3-2-1: A Simple Rule for Complex Data Protection
When companies lose data, the ripple effect reaches all the way to the bottom line. For a gargantuan company like Amazon, data loss and its associated downtime would cost more than $65 million per minute, Acronis Fellow Joel Berman writes in TechRadar. For small and medium businesses, downtime can be just as painful.
In a study from Acronis and IDC, 80 percent of SMBs estimate that data recovery costs $20,000 per hour. The remaining 20 percent put that figure at more than $100,000 per hour.
Companies incur additional costs from lost goodwill and legal fines when customer data is compromised. At Maricopa Community College in Arizona, a massive security breach exposed personal information of 2.4 million former students and faculty. The board allocated $17 million to address the fallout, specifically maintaining a call center and retaining a law firm.

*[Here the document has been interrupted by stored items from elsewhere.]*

-- ==== Sys2Proof/Laws/BootSvn.lean ====
section
/-! SUPPORT. The running Starter's SVN after each operation that brings up no Starter and resets no device: what it was. -/

namespace Sys2Proof.Machine
open Sys2Proof
set_option linter.all false

theorem foldl_boot_svn {α : Type} {g : State → α → State} (h : ∀ t a, (g t a).boot.svn = t.boot.svn) (l : List α) (s : State) : (l.foldl g s).boot.svn = s.boot.svn := by
  induction l generalizing s with
  | nil => rfl
  | cons a l ih => simp [ih, h]
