-- ==== Sys2Proof/Laws/Fuses.lean ====
section
/-! SUPPORT. The fuse bank after each operation that burns none: what it was. The operations left out reach the repair of R454, a lifecycle
transition or `SVN_COMMIT`. -/

namespace Sys2Proof.Machine
open Sys2Proof
set_option linter.all false

theorem foldl_fuses {α : Type} {g : State → α → State} (h : ∀ t a, (g t a).fuses = t.fuses) (l : List α) (s : State) : (l.foldl g s).fuses = s.fuses := by
  induction l generalizing s with
  | nil => rfl
  | cons a l ih => simp [ih, h]
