/-- A node number (R1). -/
def nodeFieldOk (v : Nat) : Bool := decide (v < 10240)
/-- A physical core ID (R1): cores 17 to 31 of a cluster are reserved. -/
def physCoreOk (v : Nat) : Bool := decide (v < 1024 ∧ v % 32 < 17)
def logicalCoreOk (v : Nat) : Bool := decide (v < 512)
def vatOk (v : Nat) : Bool := fieldOk 12 v
def stackOk (v : Nat) : Bool := fieldOk 4 v
def channelOk (v : Nat) : Bool := fieldOk 5 v
/-- A link port (R1). -/
def portOk (v : Nat) : Bool := fieldOk 3 v
/-- A CXL port (R1). -/
def cxlPortOk (v : Nat) : Bool := fieldOk 2 v
def dieOk (v : Nat) : Bool := fieldOk 2 v
/-- The gears of R146. -/
def gearFieldOk (v : Nat) : Bool := [72, 64, 60, 56, 48, 40, 32].contains v
/-- A phase of the fastest gear (R146). -/
def cycleOk (v : Nat) : Bool := decide (v < 72)
/-- A logical package of a vat, or 0xFFFF for none (R266, R289). -/
def lpkgOk (v : Nat) : Bool := decide (v < 10240)
def lpkgsOk (l : List Nat) : Bool := l.all lpkgOk
def senderOk (v : Nat) : Bool := lpkgOk v || decide (v = 0xFFFF)
/-- A session ID (R233). -/
def sessionOk (v : Nat) : Bool := wordOk v
/-- A context ID (R294). -/
def contextOk (v : Nat) : Bool := fieldOk 12 v
/-- A queue number (R294). -/
def queueOk (v : Nat) : Bool := fieldOk 4 v
/-- A command of a queue: its index is free-running and of 32 bits (R303). -/
def refOk (r : CmdRef) : Bool := contextOk r.ctx && queueOk r.q && wordOk r.idx
/-- An operand tile of a command (R226). -/
def operandNoOk (v : Nat) : Bool := decide (v < 4)
/-- The 32 MiB pages below a virtual address of 56 bits (R221). -/
def pageFieldOk (v : Nat) : Bool := fieldOk 39 v
/-- A memory object index (R294). -/
def objectOk (v : Nat) : Bool := fieldOk 20 v
/-- A function of the host port: the PF or one of 63 VFs (R463). -/
def functionOk (v : Nat) : Bool := fieldOk 6 v
/-- A vector of the PF or of a VF (R472). -/
def vectorFieldOk (v : Nat) : Bool := fieldOk 11 v
/-- A half of the package, and its complex. -/
def halfOk (v : Nat) : Bool := decide (v < 2)
/-- A hart of a complex (R340). -/
def hartOk (v : Nat) : Bool := decide (v < 16)
/-- A hart or an I/O agent of a complex (R344). -/
def ioAgentOk (v : Nat) : Bool := decide (v < 20)
def bridgeOk (v : Nat) : Bool := decide (v < 2)
/-- A line of 64 bytes of control memory (R341). -/
def lineOk (v : Nat) : Bool := fieldOk 42 v
/-- The bytes of a line as one number. -/
def lineDataOk (v : Nat) : Bool := fieldOk 512 v
/-- What an ownership request asks: a store's line is one. -/
def ownReqOk : OwnReq → Bool
  | .store d => lineDataOk d
  | .lr => true
/-- Why a complex met an error (R348): corrected, or one of four causes of loss. -/
def ccCauseOk (v : Nat) : Bool := decide (v < 5)
/-- A device slot of a CXL port (R479). -/
def deviceOk (v : Nat) : Bool := decide (v < 8)
/-- An entry of the extent table (R216). -/
def extentOk (v : Nat) : Bool := decide (v < 1024)
/-- A remote window (R194). -/
def windowOk (v : Nat) : Bool := decide (v < 64)
/-- A partition (R336). -/
def partitionOk (v : Nat) : Bool := fieldOk 4 v
def classOk (v : Nat) : Bool := fieldOk 3 v
/-- An arbiter (R325): 16 stacks of 32 channels, then two directions of four CXL ports and of the host port. -/
def arbiterOk (v : Nat) : Bool := decide (v < 522)
/-- A router of the fabric (R154). -/
def routerNoOk (v : Nat) : Bool := fieldOk 11 v
def routerPortOk (v : Nat) : Bool := fieldOk 3 v
def portMaskOk (v : Nat) : Bool := byteOk v
def tagOk (v : Nat) : Bool := halfwordOk v
def statusOk (v : Nat) : Bool := halfwordOk v
def statusesOk (l : List Nat) : Bool := l.all statusOk
/-- A curd slot of a link Tick (R170). -/
def linkSlotOk (v : Nat) : Bool := decide (v < 284)
/-- A lane pair of a link port (R180). -/
def fibreOk (v : Nat) : Bool := byteOk v
def lanesOk (v : Nat) : Bool := byteOk v
/-- A by-pass pair (R185). -/
def pairOk (v : Nat) : Bool := decide (v < 4)
/-- A whey virtual channel of a link (R176). -/
def channelVcOk (v : Nat) : Bool := decide (v < 2)
/-- A key slot (R364). -/
def keySlotOk (v : Nat) : Bool := byteOk v
/-- A kind of domain (R395). -/
def domainKindOk (v : Nat) : Bool := byteOk v
/-- A rail the tamper detectors watch (R489). -/
def railOk (v : Nat) : Bool := byteOk v
/-- A phase of a remould (R278). -/
def phaseOk (v : Nat) : Bool := byteOk v
/-- A register access is of 32 or 64 bits (R3, R4). -/
def accessOk (v : Nat) : Bool := decide (v = 4 ∨ v = 8)
/-- A device-physical address (R201). -/
def dpaOk (v : Nat) : Bool := decide (v < 2 ^ 49 + 4 * 2 ^ 31)
/-- A 32-byte granule of an HBM stack, as its scrubber counts them (R213). -/
def granuleFieldOk (v : Nat) : Bool := decide (v < 48000000000)
/-- The eight activity counters (R418). -/
def countersOk (l : List Nat) : Bool := decide (l.length = 8)
/-- The eight weights of a calibration record (R419). -/
def weightsOk (l : List Nat) : Bool := decide (l.length = 8) && l.all wordOk
/-- A nonce (R392). -/
def nonceOk (l : List Byte) : Bool := decide (l.length = 32)
/-- A shared secret of ML-KEM-1024, 32 bytes (R372). -/
def secretOk (v : Nat) : Bool := fieldOk 256 v
/-- An SLH-DSA-SHAKE-256s signature (R376). -/
def signatureOk (l : List Byte) : Bool := decide (l.length = 29792)
/-- A 128-byte fabric slot (R154). -/
def slotOk (h : Slot) : Bool := decide (h.data.length = 128)
/-- Bytes another package's window gave, in whole slots (R90). -/
def farOk (l : List Byte) : Bool := decide (l.length % 128 = 0)
/-- The faults an operation met name banks by byte address and slots by position. -/
def unitFaultOk (f : UnitFault) : Bool := f.ce.all wordOk && f.ue.all wordOk && f.memCe.all dpaOk && f.memUe.all dpaOk && f.voids.all wordOk &&
    (f.atCe ++ f.atUe).all fun p => physCoreOk p.1 && wordOk p.2
/-- Stalled cores (R400). -/
def stallsOk (l : List Stall) : Bool := l.all fun x => physCoreOk x.core && byteOk x.unit && halfwordOk x.expected
/-- A lane table (R253): at most 1,024 lanes, a parent row of at most 64 nodes, no token past the count. -/
def laneOk (l : Lane) : Bool :=
  wordOk l.session && wordOk l.posBase && halfwordOk l.resSlot && halfwordOk l.count && decide (l.parents.length ≤ 64) &&
    decide (l.tokens.length ≤ l.count)
def laneTableOk (t : LaneTable) : Bool := tickOk t.start && decide (t.lanes.length ≤ 1024) && t.lanes.all laneOk
def reportsOk (l : List MemberReport) : Bool := l.all fun r => nodeFieldOk r.node && r.causes.all fun c => statusOk c.1 && tickOk c.2.1 && fieldOk 24 c.2.2
/-- A whey header (R160): as the device makes them, nothing reserved. -/
def wheyFieldOk (p : WheyPacket) : Bool :=
  halfwordOk p.format && byteOk p.kind && fieldOk 2 p.dataSlots && classOk p.cls && halfwordOk p.dest && halfwordOk p.src && tagOk p.tag &&
    halfwordOk p.vat && wordOk p.arg && tickOk p.addr
/-- A flit (R170). -/
def flitOk (x : Flit) : Bool :=
  halfwordOk x.format && byteOk x.kind && fieldOk 3 x.session && classOk x.cls && fieldOk 2 x.sub && halfwordOk x.srcNode && halfwordOk x.dst &&
    wordOk x.flow && halfwordOk x.txTick && halfwordOk x.arg && decide (x.payload.length = 256)
/-- A transmit marker (R169). -/
def markerFieldOk (m : Marker) : Bool :=
  wordOk m.tickLow && halfwordOk m.creditVc0 && halfwordOk m.creditVc1 && byteOk m.keyPhase && byteOk m.tagValid && decide (m.authOk.length ≤ 8)
def offerOk (m : OfferMsg) : Bool :=
  vatOk m.vat && sessionOk m.session && halfwordOk m.count && fieldOk 4 m.partition && tickOk m.eligibleTick && contextOk m.ctx
def pageEntryOk (e : PageEntry) : Bool := halfwordOk e.ordinal && wordOk e.hbmBlock && wordOk e.caveSlot
def pageCmdOk (m : PageCmdMsg) : Bool :=
  vatOk m.vat && senderOk m.sender && sessionOk m.session && halfwordOk m.resSlot && wordOk m.epoch && halfwordOk m.holderPool && m.entries.all pageEntryOk
/-- Addresses whose read was uncorrectable (R212). -/
def dpasOk (l : List Nat) : Bool := l.all dpaOk
/-- The errors some reads met. -/
def readErrsOk (b : ReadErrs) : Bool := dpasOk (b.ue ++ b.ce)
/-- What a HALT asks for. -/
def haltForOk : HaltFor → Bool
  | .stop => true
  | .remould => true
  | .move n => halfwordOk n
/-- Where a VAT_HALT or VAT_UNBIND stands. -/
def vatOrderOk : VatOrder → Bool
  | .issued => true
  | .order vat boundary => vatOk vat && tickOk boundary
  | .others vat => vatOk vat
/-- What the members of a vat answer: status and two counts. -/
def membersOk (l : List (Nat × Nat × Nat)) : Bool := l.all fun m => statusOk m.1
def stageResultOk (r : StageResult) : Bool := r.hbmFailed.all stackOk && r.journalLost.all halfOk
/-- The readings of R430. -/
def tempsOk (t : Temps) : Bool := decide (t.die.length = 64 ∧ t.base.length = 32 ∧ t.stack.length = 16)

Data backup is more complex than ever for IT managers today, as companies strive to protect physical, virtual and cloud environments. “These incidents prove that today, more than ever, all companies need a comprehensive data protection plan, so that at least one copy of data will always survive,” Berman says. He recommends that companies follow the 3-2-1 rule: Make three copies of every piece of important data, store that data in two different formats and keep one copy offsite. Here’s a further breakdown.
- Three copies ensure that no single event will wipe out all the data.
- Two formats likely includes an internal drive plus external media (disk, tape, network, cloud, etc.)
- One copy offsite protects data against a physical disasters like theft, fire or flooding.
Data loss is a question of if, not when, Berman says. The faster that companies implement the 3-2-1 rule and establish a plan, the better equipped they’ll be to prevent an incident from escalating to a disaster.